- Work request
Reproduce exactly the line that includes "match edgeOf o.wire l v with" and all lines after it, ending with the last line of the data.

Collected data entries

-- ==== Sys2Proof/Machine/Observer.lean ====
section
/-!
DEFINITION. The reference observer (spec/43_wire_decoder.md): edges of the wire (R151), the decoder
(R152), the device's display memory, and the effect of each wire byte on the device model (R158).
-/

namespace Sys2Proof.Machine

/-! ### The device's display memory -/

/-- The canonical form: addresses strictly rising, and only the 16 slots that exist (R48, R49). No
entry can equal what an unlisted slot reads as, since that is no byte at all. -/
abbrev Memory.wf (m : Memory) : Prop :=
  m.Pairwise (fun x y => x.1 < y.1) ∧ ∀ x ∈ m, x.1 < Config.memSlots

/-- The byte of a slot, `none` where it is unknown (R157): what an unlisted address reads as. -/
def Memory.read : Memory → Nat → Option Byte
  | [], _ => none
  | (b, w) :: rest, a => if b = a then some w else Memory.read rest a

/-- `dev_mem[a] <- some v` (R158). -/
def Memory.write : Memory → Nat → Byte → Memory
  | [], a, v => [(a, v)]
  | (b, w) :: rest, a, v =>
    if a < b then (a, v) :: (b, w) :: rest
    else if a = b then (a, v) :: rest
    else (b, w) :: Memory.write rest a v

/-! ### The effect of each wire byte on the device (R158) -/

/-- DW: `dev_autoinc <- some true`. -/
def Device.selectAutoinc (d : Device) : Device := { d with autoinc := some true }

/-- AS(a): `dev_ptr <- some a`. -/
def Device.setPointer (a : BitVec 4) (d : Device) : Device := { d with ptr := some a.toNat }

/-- DC_OFF: `dev_on <- some false`. -/
def Device.turnOff (d : Device) : Device := { d with lit := some false }

/-- DC_ON(s): `dev_on <- some true; dev_step <- some s`. -/
def Device.turnOn (s : BitVec 3) (d : Device) : Device := { d with lit := some true, step := some s }

/-- One payload byte: it goes to the slot at the pointer and the pointer moves on, if auto-increment
is on and the pointer is a slot; otherwise all device state becomes unknown. -/
def Device.takePayload (p : Byte) (d : Device) : Device :=
  match d.autoinc, d.ptr with
  | some true, some q =>
    if q < Config.memSlots then { d with mem := Memory.write d.mem q p, ptr := some (q + 1) }
    else Device.unknown
  | _, _ => Device.unknown

/-- Applying a whole transaction `[c] ++ rest` at its STOP, as R158 writes it. -/
def Device.applyTransaction (c : Cfg) (control : Byte) (rest : List Byte) (d : Device) : Device :=
  match classify c control, rest with
  | .dw, [] => d.selectAutoinc
  | .addr a, ps => ps.foldl (fun e p => e.takePayload p) (d.setPointer a)
  | .dcOff, [] => d.turnOff
  | .dcOn s, [] => d.turnOn s
  | _, _ => Device.unknown

/-- Applying the bytes of one `STOP(bytes)` token, the first of them the control byte (R156); one
without any byte makes all device state unknown (log entry 6). -/
def Device.applyBytes (c : Cfg) (bytes : List Byte) (d : Device) : Device :=
  match bytes with
  | [] => Device.unknown
  | control :: rest => d.applyTransaction c control rest

/-- The effect on the device of a wire byte form; the offset-16 byte is OTHER and makes all device
state unknown (R159). The other instructions are no wire bytes and leave the device alone. -/
def Device.take (i : Instr) (d : Device) : Device :=
  match i with
  | .dataWrite => d.selectAutoinc
  | .addressSet a => d.setPointer a
  | .addrByte16 => Device.unknown
  | .displayOff => d.turnOff
  | .displayOn s => d.turnOn s
  | .dataByte p => d.takePayload p
  | _ => d

/-- The effect on the device of one received byte at its position: that of the instruction it
decodes to; a byte the decoder rejects makes all device state unknown (R158, last case). -/
def Device.applyByte (c : Cfg) (d : Device) (x : Position × Byte) : Device :=
  match decodeByte c x.1 x.2 with
  | .ok i => d.take i
  | .error _ => Device.unknown

/-! ### Edges -/

/-- The kinds of edge (R151); a rising CLOCK carries the sampled DATA level (R154). -/
inductive Edge where
  | clkRise (sample : Level)
  | clkFall
  | dFallHi
  | dRiseHi
  | dLow
  | unknown
  deriving DecidableEq, Repr

/-- The edge made when line `l` goes to `v` on a wire at `w`; no edge if nothing changes (R150,
R151). An edge with an unknown level of either line before or after is `UNKNOWN` (log entry 7). -/
def edgeOf (w : PerLine KLevel) (l : Line) (v : KLevel) : Option Edge :=
  if w.get l = v then none
  else
    match l, w.clk, w.din, v with
    | .clk, .low, .low, .high => some (.clkRise .low)
    | .clk, .low, .high, .high => some (.clkRise .high)
    | .clk, .high, .low, .low => some .clkFall
    | .clk, .high, .high, .low => some .clkFall
    | .din, .high, .high, .low => some .dFallHi
    | .din, .high, .low, .high => some .dRiseHi
    | .din, .low, .high, .low => some .dLow
    | .din, .low, .low, .high => some .dLow
    | _, _, _, _ => some .unknown

/-! ### The decoder -/

/-- Entering `DESYNC`: all device state becomes unknown (R163). -/
def Observer.loseSync (o : Observer) : Observer :=
  { o with dec := .desync, dev := Device.unknown }

/-- `STOP(bytes)`: the transaction is applied (R156, R158). -/
def Observer.receive (c : Cfg) (bytes : List Byte) (o : Observer) : Observer :=
  { o with dev := o.dev.applyBytes c bytes }

/-- A sampled bit inside a transaction (R152): `bits | (din << n)`, a whole byte emitted at 8. -/
def Observer.sample (v : Level) (bits : Byte) (n : Nat) (bytes : List Byte) (o : Observer) :
    Observer :=
  let bits' := bits ||| (BitVec.ofNat 8 v.toBool.toNat <<< n)
  if n + 1 = 8 then
    { o with dec := .active 0#8 0 (bytes ++ [bits']), tokens := o.tokens ++ [.byte bits'] }
  else { o with dec := .active bits' (n + 1) bytes }

/-- One edge fed to the decoder (R152). -/
def Observer.feed (c : Cfg) (e : Edge) (o : Observer) : Observer :=
  match o.dec, e with
  | .pre, _ => o
  | .desync, _ => o
  | .idle, .unknown => o.loseSync
  | .idle, .dFallHi => { o with dec := .active 0#8 0 [], tokens := o.tokens ++ [.start] }
  | .idle, .clkRise _ => o
  | .idle, .clkFall => o
  | .idle, .dLow => o
  | .idle, .dRiseHi => o
  | .active _ _ _, .unknown => o.loseSync
  | .active bits n bytes, .clkRise v => o.sample v bits n bytes
  | .active _ _ bytes, .dRiseHi =>
    Observer.receive c bytes { o with dec := .idle, tokens := o.tokens ++ [.stop bytes] }
  | .active _ _ _, .clkFall => o
  | .active _ _ _, .dLow => o
  | .active _ _ _, .dFallHi => o.loseSync

/-- The wire goes to `v` on line `l` (R150): every change is one edge. -/
def Observer.drive (c : Cfg) (l : Line) (v : KLevel) (o : Observer) : Observer :=
  match edgeOf o.wire l v with
  | none => o
  | some e => Observer.feed c e { o with wire := o.wire.set l v }

/-- One event of the history read by the observer (R150, R152, R153). -/
def Observer.see (c : Cfg) (e : Event) (o : Observer) : Observer :=
  match e with
  | .accept op => { o with inInit := op.isInit }
  | .cfg _ _ .ok => o
  | .cfg l _ (.err _) => o.drive c l .x
  | .set l _ lv .ok => o.drive c l lv.known
  | .set l _ _ (.err _) => o.drive c l .x
  | .wait _ => o
  | .done r => if o.dec = .pre ∧ o.inInit = true ∧ r = .ok then { o with dec := .idle } else o
  | .mfault _ => o

/-- The reference observer over a whole history: every event read in order from reset (R150). -/
def Observer.replay (c : Cfg) (hist : List Event) : Observer :=
  hist.foldl (fun o e => o.see c e) Observer.reset

end Sys2Proof.Machine
end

- Exercise response
  match edgeOf o.wire l v with
  | none => o
  | some e => Observer.feed c e { o with wire := o.wire.set l v }

/-- One event of the history read by the observer (R150, R152, R153). -/
def Observer.see (c : Cfg) (e : Event) (o : Observer) : Observer :=
  match e with
  | .accept op => { o with inInit := op.isInit }
  | .cfg _ _ .ok => o
  | .cfg l _ (.err _) => o.drive c l .x
  | .set l _ lv .ok => o.drive c l lv.known
  | .set l _ _ (.err _) => o.drive c l .x
  | .wait _ => o
  | .done r => if o.dec = .pre ∧ o.inInit = true ∧ r = .ok then { o with dec := .idle } else o
  | .mfault _ => o

/-- The reference observer over a whole history: every event read in order from reset (R150). -/
def Observer.replay (c : Cfg) (hist : List Event) : Observer :=
  hist.foldl (fun o e => o.see c e) Observer.reset

end Sys2Proof.Machine
end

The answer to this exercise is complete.